BRIEF
Below is some data. Retype exactly the lines starting at the one with "theorem test_code_add : codes" and ending at the one with "decodeWord 0x9121 = .error .op9 ∧ decodeWord 0xE19F".

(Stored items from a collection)
┏━━

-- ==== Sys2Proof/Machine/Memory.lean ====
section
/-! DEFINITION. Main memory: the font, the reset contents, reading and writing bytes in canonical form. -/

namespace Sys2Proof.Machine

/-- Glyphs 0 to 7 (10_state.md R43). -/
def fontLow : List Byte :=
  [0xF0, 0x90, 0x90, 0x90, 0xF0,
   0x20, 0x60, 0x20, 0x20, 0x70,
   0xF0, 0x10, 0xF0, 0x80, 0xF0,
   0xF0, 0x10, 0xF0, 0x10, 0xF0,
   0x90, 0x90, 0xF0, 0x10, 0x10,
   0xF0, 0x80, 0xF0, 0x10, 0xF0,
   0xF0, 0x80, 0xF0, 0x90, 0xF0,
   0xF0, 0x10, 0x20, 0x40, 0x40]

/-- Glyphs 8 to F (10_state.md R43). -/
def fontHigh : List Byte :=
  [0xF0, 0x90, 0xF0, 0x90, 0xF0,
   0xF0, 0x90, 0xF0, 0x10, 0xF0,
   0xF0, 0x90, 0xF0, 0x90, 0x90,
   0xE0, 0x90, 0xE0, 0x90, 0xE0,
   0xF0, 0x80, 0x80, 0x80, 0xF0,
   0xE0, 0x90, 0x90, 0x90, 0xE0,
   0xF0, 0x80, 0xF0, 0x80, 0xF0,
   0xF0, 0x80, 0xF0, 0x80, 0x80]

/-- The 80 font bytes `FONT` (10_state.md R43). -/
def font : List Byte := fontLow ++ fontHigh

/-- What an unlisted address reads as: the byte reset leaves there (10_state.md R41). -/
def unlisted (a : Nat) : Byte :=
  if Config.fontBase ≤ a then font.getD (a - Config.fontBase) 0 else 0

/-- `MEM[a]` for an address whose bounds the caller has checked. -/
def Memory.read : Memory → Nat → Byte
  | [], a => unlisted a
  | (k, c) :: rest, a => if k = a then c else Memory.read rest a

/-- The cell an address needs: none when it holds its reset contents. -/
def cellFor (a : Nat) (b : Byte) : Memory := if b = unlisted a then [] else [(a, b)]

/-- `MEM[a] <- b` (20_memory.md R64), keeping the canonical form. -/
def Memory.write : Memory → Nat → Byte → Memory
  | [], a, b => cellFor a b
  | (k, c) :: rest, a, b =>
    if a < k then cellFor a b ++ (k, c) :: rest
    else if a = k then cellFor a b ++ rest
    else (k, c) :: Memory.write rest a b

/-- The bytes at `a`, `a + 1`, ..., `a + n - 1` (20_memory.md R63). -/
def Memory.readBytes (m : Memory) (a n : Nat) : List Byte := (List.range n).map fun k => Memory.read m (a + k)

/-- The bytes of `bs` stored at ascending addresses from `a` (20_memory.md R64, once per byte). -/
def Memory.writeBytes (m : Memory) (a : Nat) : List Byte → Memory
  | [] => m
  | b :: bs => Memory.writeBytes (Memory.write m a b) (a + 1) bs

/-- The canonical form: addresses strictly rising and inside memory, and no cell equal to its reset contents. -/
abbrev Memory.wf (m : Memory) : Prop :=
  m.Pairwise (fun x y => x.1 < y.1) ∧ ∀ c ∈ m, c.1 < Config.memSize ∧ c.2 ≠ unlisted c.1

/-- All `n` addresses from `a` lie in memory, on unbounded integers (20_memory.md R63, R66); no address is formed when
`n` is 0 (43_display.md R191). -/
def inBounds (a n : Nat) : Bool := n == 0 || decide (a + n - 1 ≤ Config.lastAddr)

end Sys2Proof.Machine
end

┗━━
┏━━

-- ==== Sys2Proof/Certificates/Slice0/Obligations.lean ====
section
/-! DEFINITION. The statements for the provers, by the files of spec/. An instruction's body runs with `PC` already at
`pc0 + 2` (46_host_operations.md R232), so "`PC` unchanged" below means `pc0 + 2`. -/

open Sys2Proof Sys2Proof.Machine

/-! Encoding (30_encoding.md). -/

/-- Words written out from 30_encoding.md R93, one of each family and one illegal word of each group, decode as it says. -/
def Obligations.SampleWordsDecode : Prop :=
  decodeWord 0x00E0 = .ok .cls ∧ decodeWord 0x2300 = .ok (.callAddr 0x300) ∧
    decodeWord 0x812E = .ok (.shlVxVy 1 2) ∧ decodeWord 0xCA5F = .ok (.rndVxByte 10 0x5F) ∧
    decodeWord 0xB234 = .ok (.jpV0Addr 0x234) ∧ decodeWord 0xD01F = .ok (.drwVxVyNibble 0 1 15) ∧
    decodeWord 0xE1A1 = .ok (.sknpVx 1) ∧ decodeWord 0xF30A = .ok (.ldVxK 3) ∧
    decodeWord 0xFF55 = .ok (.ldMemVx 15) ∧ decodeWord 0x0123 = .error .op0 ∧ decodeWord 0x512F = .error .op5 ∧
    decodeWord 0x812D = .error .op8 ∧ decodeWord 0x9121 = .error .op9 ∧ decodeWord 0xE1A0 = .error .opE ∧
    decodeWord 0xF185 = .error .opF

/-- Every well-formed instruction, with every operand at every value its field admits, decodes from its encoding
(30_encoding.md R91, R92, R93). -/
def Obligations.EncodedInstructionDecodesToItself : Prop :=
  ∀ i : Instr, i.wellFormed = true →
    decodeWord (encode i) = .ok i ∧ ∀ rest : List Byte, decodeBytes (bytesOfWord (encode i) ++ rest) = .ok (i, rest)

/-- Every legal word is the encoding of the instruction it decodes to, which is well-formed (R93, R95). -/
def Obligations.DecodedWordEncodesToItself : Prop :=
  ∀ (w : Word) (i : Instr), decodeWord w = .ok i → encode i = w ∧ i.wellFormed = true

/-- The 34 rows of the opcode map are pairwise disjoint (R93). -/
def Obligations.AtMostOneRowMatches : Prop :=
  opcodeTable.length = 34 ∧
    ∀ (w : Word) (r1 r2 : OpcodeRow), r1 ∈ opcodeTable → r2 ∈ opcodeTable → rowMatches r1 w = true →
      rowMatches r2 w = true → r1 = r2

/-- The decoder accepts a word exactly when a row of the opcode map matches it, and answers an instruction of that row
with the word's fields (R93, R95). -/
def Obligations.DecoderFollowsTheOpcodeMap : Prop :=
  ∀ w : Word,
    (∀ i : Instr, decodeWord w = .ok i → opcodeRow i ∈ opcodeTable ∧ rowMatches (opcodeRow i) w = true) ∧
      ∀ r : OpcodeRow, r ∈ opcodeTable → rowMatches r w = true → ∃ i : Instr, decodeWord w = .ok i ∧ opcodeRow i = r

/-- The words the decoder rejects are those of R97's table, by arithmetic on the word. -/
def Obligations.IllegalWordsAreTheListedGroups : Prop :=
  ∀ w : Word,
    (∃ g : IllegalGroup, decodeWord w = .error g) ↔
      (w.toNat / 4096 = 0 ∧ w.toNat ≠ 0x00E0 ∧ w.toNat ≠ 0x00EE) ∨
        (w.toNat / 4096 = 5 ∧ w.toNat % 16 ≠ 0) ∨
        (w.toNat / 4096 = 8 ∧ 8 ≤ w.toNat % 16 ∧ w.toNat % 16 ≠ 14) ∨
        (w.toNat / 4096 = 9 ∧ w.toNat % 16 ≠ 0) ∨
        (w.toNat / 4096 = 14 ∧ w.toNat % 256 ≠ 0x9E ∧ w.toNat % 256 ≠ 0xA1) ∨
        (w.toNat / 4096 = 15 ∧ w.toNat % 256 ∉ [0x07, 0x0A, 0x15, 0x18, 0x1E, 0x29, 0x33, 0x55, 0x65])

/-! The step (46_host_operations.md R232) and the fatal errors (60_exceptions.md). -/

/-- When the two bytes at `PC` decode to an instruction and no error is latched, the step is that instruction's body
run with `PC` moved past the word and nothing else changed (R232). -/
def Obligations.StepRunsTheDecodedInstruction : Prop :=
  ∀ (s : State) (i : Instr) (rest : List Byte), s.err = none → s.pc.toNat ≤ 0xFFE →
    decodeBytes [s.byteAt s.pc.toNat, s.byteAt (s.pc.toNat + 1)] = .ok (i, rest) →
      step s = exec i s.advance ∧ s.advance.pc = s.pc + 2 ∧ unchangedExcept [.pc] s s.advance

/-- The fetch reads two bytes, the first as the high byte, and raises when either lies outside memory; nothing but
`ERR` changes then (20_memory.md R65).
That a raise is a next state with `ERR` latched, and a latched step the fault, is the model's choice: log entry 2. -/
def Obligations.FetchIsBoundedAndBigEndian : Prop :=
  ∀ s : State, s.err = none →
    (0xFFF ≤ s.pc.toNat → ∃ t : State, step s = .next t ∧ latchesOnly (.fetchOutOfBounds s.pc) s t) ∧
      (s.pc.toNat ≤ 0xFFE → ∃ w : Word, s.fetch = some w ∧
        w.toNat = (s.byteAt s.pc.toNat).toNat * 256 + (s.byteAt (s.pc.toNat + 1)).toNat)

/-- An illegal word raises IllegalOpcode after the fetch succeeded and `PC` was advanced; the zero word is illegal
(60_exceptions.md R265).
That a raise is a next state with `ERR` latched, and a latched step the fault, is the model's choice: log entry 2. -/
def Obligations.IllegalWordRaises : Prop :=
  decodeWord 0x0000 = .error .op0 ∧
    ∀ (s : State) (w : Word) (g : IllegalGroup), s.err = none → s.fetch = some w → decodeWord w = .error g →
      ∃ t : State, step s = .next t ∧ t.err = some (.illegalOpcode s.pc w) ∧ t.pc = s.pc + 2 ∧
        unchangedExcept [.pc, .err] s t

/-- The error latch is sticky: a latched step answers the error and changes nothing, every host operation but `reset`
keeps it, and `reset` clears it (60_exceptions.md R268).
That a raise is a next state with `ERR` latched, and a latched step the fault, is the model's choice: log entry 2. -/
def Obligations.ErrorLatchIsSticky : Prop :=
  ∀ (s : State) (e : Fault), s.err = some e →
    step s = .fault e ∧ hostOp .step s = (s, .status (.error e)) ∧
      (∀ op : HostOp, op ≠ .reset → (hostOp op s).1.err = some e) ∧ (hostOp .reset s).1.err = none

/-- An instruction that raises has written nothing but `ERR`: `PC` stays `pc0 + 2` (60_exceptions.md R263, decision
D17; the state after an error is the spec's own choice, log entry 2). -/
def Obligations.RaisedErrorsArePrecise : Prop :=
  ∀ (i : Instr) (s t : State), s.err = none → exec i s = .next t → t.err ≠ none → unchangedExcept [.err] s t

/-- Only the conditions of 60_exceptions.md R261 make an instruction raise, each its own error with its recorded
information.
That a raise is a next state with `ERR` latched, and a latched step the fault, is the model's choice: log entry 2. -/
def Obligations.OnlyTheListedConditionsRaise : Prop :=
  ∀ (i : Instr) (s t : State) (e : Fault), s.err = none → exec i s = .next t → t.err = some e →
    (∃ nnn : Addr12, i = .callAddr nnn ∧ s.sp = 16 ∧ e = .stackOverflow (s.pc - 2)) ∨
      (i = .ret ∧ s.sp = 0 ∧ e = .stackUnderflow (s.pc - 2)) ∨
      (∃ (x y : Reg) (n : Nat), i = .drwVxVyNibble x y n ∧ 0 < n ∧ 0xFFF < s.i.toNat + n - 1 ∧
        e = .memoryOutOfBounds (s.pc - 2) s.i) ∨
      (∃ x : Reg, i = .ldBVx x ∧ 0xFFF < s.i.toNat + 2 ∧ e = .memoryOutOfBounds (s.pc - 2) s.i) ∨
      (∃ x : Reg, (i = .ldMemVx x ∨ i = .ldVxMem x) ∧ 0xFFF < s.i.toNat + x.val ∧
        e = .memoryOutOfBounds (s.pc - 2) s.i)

┗━━
┏━━

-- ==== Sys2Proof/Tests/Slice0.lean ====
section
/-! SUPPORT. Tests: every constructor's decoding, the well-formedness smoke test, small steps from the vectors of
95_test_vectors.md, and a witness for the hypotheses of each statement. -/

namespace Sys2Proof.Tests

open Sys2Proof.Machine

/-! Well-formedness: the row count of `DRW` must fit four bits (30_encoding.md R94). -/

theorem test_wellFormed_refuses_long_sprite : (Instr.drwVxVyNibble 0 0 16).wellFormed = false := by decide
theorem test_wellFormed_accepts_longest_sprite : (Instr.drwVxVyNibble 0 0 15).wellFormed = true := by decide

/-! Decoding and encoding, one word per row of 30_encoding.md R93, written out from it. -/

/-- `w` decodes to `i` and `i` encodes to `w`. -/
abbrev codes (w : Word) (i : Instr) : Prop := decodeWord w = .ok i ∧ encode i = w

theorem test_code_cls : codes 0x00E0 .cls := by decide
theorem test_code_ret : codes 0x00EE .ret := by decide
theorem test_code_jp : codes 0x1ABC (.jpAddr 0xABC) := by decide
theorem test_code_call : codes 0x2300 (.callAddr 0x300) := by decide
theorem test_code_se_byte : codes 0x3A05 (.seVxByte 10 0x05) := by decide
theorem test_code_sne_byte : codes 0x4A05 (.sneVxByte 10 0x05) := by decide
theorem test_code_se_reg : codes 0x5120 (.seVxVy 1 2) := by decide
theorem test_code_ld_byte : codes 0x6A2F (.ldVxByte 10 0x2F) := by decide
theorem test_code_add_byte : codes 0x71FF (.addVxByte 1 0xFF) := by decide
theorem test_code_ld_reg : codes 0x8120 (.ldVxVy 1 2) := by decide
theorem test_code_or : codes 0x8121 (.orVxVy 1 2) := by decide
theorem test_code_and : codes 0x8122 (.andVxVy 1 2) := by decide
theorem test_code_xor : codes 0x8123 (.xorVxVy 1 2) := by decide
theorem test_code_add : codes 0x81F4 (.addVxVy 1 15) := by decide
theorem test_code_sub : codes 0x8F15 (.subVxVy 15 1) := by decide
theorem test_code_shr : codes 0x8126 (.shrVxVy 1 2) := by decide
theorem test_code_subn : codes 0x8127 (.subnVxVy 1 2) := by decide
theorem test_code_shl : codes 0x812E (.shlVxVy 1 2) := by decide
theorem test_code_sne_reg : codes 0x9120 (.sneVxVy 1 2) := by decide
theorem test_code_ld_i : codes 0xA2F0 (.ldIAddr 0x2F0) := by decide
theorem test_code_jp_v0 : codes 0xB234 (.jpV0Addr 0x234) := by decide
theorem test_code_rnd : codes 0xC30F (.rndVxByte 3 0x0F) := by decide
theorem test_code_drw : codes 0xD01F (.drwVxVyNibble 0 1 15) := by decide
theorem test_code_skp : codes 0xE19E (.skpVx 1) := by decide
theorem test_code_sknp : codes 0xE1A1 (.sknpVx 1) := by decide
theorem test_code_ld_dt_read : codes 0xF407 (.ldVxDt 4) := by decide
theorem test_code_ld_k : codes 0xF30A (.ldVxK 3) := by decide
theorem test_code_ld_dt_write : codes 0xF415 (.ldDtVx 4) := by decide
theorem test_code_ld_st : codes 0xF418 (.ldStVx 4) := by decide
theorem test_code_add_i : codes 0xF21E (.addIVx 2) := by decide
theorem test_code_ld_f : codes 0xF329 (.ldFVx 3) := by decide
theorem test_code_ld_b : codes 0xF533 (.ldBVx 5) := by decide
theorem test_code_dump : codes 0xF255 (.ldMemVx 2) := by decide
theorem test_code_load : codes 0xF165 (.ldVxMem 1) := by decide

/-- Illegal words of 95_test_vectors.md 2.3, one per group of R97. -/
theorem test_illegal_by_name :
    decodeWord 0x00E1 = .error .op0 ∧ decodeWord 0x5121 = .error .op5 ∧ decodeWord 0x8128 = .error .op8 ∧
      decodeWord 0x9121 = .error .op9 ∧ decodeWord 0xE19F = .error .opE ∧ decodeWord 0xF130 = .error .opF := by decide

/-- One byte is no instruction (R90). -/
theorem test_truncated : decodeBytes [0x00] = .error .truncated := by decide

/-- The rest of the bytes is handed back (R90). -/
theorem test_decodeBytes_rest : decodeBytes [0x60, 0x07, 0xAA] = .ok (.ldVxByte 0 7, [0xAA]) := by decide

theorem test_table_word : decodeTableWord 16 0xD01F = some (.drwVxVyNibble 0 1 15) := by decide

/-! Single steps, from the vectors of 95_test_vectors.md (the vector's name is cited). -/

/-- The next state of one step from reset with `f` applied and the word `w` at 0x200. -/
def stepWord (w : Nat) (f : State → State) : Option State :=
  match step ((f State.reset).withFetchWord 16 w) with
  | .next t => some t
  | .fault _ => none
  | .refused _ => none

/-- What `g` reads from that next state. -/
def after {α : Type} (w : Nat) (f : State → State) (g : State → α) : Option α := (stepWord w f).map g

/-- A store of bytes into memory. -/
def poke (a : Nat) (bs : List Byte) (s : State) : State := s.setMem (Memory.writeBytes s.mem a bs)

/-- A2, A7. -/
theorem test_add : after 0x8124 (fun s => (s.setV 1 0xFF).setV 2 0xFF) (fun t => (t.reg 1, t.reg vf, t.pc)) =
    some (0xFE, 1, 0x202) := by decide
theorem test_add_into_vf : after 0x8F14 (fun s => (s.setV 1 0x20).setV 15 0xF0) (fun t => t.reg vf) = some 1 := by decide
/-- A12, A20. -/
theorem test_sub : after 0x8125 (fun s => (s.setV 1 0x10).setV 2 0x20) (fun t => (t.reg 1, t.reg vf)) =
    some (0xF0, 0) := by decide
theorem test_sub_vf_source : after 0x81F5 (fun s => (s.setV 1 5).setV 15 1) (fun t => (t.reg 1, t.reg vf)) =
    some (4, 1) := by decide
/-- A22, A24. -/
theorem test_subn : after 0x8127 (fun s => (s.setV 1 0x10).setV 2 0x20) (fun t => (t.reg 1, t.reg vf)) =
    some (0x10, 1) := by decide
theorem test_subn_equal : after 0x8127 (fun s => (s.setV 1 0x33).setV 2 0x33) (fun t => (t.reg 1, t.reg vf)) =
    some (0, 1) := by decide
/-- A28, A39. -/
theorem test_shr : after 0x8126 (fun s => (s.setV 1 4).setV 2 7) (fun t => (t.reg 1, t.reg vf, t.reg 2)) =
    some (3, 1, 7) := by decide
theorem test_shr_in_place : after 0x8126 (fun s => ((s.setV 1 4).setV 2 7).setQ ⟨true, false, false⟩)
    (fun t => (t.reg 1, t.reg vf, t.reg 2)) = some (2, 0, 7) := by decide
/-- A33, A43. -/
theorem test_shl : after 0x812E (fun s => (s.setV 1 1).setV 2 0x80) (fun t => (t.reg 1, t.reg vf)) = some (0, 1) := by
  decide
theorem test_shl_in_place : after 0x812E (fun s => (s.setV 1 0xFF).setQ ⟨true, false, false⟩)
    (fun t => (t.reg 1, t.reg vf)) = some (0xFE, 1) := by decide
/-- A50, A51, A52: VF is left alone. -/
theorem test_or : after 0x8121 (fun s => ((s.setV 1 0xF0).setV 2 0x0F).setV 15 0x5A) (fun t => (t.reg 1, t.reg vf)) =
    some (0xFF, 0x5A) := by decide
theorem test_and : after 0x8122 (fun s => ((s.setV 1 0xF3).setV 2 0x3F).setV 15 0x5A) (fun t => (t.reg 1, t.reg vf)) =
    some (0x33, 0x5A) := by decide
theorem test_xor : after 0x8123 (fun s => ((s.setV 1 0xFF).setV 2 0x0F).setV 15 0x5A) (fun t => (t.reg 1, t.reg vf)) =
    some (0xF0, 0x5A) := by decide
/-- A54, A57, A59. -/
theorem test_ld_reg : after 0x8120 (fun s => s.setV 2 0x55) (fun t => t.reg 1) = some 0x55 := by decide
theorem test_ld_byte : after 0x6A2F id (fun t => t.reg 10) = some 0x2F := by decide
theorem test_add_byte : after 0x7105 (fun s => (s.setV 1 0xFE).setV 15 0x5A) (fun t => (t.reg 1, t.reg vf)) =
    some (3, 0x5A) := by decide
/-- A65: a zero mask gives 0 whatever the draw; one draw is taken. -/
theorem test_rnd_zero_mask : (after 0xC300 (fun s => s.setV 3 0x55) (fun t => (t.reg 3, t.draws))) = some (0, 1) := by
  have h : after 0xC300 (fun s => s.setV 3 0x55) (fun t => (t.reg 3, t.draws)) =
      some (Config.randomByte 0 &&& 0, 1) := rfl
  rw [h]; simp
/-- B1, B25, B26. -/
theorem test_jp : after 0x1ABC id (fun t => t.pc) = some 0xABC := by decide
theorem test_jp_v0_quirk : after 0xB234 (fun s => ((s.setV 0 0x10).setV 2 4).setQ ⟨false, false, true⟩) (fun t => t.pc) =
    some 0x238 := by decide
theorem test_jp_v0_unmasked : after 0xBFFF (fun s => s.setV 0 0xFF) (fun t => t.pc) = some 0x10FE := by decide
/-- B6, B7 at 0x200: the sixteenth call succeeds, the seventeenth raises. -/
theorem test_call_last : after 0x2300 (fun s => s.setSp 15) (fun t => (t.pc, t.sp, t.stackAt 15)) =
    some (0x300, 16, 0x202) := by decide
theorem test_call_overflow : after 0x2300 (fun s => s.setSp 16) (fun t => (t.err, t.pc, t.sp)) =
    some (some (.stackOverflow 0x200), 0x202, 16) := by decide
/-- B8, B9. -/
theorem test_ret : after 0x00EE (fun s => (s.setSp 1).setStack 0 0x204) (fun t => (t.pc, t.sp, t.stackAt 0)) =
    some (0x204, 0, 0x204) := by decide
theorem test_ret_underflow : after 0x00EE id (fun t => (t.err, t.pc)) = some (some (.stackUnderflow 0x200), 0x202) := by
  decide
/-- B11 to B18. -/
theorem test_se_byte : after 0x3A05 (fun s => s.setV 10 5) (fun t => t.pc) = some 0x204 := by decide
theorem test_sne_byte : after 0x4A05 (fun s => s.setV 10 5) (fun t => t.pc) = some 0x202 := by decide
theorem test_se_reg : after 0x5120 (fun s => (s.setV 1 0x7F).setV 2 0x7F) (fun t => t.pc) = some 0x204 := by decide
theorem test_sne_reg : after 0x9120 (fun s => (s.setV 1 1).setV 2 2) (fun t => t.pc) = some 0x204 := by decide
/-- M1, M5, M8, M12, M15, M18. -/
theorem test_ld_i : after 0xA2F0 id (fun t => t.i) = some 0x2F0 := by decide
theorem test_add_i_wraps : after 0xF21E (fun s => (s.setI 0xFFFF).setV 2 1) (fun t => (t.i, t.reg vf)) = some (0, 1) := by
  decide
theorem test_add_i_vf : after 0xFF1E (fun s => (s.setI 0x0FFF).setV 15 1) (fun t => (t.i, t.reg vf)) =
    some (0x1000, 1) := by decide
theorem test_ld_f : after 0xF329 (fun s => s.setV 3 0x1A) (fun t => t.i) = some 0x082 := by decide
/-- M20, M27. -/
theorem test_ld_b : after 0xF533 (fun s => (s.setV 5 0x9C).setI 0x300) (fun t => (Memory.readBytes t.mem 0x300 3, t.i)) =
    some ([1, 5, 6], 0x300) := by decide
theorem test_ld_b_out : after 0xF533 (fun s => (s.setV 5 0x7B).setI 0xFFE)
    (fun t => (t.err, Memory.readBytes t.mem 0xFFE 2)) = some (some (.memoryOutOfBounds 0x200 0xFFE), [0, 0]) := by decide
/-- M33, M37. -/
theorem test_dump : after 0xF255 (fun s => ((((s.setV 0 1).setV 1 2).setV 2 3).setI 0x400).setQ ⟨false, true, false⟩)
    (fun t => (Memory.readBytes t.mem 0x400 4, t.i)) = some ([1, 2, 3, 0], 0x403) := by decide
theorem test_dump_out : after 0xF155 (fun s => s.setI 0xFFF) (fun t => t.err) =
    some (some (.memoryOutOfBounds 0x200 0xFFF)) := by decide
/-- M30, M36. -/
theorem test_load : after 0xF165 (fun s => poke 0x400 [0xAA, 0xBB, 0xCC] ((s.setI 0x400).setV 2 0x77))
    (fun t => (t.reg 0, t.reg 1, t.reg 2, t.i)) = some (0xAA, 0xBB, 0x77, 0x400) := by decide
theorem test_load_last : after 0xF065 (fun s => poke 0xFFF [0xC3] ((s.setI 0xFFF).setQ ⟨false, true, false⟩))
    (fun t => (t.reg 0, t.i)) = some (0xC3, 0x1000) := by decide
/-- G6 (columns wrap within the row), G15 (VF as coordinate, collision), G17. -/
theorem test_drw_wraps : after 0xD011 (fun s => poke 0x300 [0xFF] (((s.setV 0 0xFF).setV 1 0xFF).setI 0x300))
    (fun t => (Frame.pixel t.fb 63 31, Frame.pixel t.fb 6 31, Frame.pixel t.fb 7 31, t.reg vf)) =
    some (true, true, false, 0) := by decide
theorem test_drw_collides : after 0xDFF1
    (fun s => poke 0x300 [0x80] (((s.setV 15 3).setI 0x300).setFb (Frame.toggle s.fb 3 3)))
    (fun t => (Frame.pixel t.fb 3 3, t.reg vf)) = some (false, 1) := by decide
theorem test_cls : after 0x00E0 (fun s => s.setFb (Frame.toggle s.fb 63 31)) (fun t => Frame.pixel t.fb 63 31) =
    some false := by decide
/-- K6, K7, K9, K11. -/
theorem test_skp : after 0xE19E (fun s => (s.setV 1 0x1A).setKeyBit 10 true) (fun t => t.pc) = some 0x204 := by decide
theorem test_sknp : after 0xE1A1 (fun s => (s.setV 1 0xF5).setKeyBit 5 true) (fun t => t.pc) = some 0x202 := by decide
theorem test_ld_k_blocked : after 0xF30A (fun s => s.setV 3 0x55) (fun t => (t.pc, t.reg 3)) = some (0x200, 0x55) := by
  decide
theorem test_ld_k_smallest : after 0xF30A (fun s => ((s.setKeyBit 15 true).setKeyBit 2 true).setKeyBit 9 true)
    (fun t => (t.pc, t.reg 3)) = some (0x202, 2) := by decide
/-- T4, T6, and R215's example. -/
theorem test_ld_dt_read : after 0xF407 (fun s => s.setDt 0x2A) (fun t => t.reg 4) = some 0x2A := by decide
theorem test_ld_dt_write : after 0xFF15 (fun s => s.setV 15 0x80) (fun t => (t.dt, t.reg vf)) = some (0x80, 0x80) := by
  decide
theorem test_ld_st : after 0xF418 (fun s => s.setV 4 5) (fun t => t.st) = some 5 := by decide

┗━━

TASK ANSWER
theorem test_code_add : codes 0x81F4 (.addVxVy 1 15) := by decide
theorem test_code_sub : codes 0x8F15 (.subVxVy 15 1) := by decide
theorem test_code_shr : codes 0x8126 (.shrVxVy 1 2) := by decide
theorem test_code_subn : codes 0x8127 (.subnVxVy 1 2) := by decide
theorem test_code_shl : codes 0x812E (.shlVxVy 1 2) := by decide
theorem test_code_sne_reg : codes 0x9120 (.sneVxVy 1 2) := by decide
theorem test_code_ld_i : codes 0xA2F0 (.ldIAddr 0x2F0) := by decide
theorem test_code_jp_v0 : codes 0xB234 (.jpV0Addr 0x234) := by decide
theorem test_code_rnd : codes 0xC30F (.rndVxByte 3 0x0F) := by decide
theorem test_code_drw : codes 0xD01F (.drwVxVyNibble 0 1 15) := by decide
theorem test_code_skp : codes 0xE19E (.skpVx 1) := by decide
theorem test_code_sknp : codes 0xE1A1 (.sknpVx 1) := by decide
theorem test_code_ld_dt_read : codes 0xF407 (.ldVxDt 4) := by decide
theorem test_code_ld_k : codes 0xF30A (.ldVxK 3) := by decide
theorem test_code_ld_dt_write : codes 0xF415 (.ldDtVx 4) := by decide
theorem test_code_ld_st : codes 0xF418 (.ldStVx 4) := by decide
theorem test_code_add_i : codes 0xF21E (.addIVx 2) := by decide
theorem test_code_ld_f : codes 0xF329 (.ldFVx 3) := by decide
theorem test_code_ld_b : codes 0xF533 (.ldBVx 5) := by decide
theorem test_code_dump : codes 0xF255 (.ldMemVx 2) := by decide
theorem test_code_load : codes 0xF165 (.ldVxMem 1) := by decide

/-- Illegal words of 95_test_vectors.md 2.3, one per group of R97. -/
theorem test_illegal_by_name :
    decodeWord 0x00E1 = .error .op0 ∧ decodeWord 0x5121 = .error .op5 ∧ decodeWord 0x8128 = .error .op8 ∧
      decodeWord 0x9121 = .error .op9 ∧ decodeWord 0xE19F = .error .opE ∧ decodeWord 0xF130 = .error .opF := by decide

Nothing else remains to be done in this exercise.